Whenever the word "curveTable" appears in a line of the data below, copy that line.

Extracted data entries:
◆ ◆ ◆ ◆
-- ==== Sys2Proof/Machine/Regs.lean ====
section
/-!
DEFINITION. The named register fields of every page, one `Fld` per field, read off the register tables of spec/
(each section names its table). A field's `addr` is the register's address in the 32 MiB space of R65, `lsb` and
`width` its place in the word, `rst` its reset value (Sender column where a table gives one per role; fields
whose reset is a fuse, strap, boot result or flash content hold 0 here and are loaded by `Ops.loadFused`).
Arguments: first the page instance where the block has several pages, then the index inside the page.
-/
namespace Sys2Proof.Machine

/-- The tone curve after reset (R188): entry i is min(1.0, 16 (2^(10 i/256) - 1)/1023) in units of 2^-20, to the nearest unit. -/
def curveTable : List Nat :=
  [0, 450, 913, 1388, 1876, 2378, 2893, 3422, 3966, 4525, 5100, 5690, 6296, 6919, 7559, 8217, 8892, 9586, 10300, 11032, 11785, 12559, 13354, 14170, 15009, 15871, 16757, 17667, 18602, 19563, 20550, 21564, 22606, 23677, 24777, 25907, 27068, 28261, 29487, 30746] ++
  [32040, 33369, 34735, 36139, 37581, 39062, 40585, 42149, 43756, 45407, 47103, 48846, 50637, 52476, 54367, 56309, 58305, 60355, 62462, 64626, 66850, 69135, 71482, 73894, 76372, 78919, 81535, 84223, 86984, 89822, 92737, 95733, 98810, 101972, 105221, 108559, 111989, 115513, 119133, 122853] ++
  [126675, 130602, 134636, 138781, 143041, 147417, 151913, 156532, 161278, 166155, 171165, 176313, 181603, 187037, 192620, 198357, 204251, 210307, 216530, 222923, 229491, 236240, 243174, 250298, 257618, 265138, 272865, 280805, 288962, 297343, 305954, 314801, 323891, 333231, 342827, 352686, 362816, 373224, 383917, 394904] ++
  [406193, 417792, 429708, 441952, 454532, 467457, 480737, 494382, 508400, 522804, 537603, 552808, 568431, 584482, 600974, 617918, 635328, 653215, 671593, 690476, 709877, 729810, 750290, 771333, 792953, 815166, 837990, 861439, 885532, 910287, 935720, 961852, 988701, 1016287, 1044630]

/-- Entry i of any one channel's curve after reset; entries from 155 up are 1.0. -/
def curveReset (k : Nat) : Nat := curveTable.getD (k % 257) 0x100000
◆ ◆ ◆ ◆
• _THE ANSWER_:
def curveTable : List Nat :=
def curveReset (k : Nat) : Nat := curveTable.getD (k % 257) 0x100000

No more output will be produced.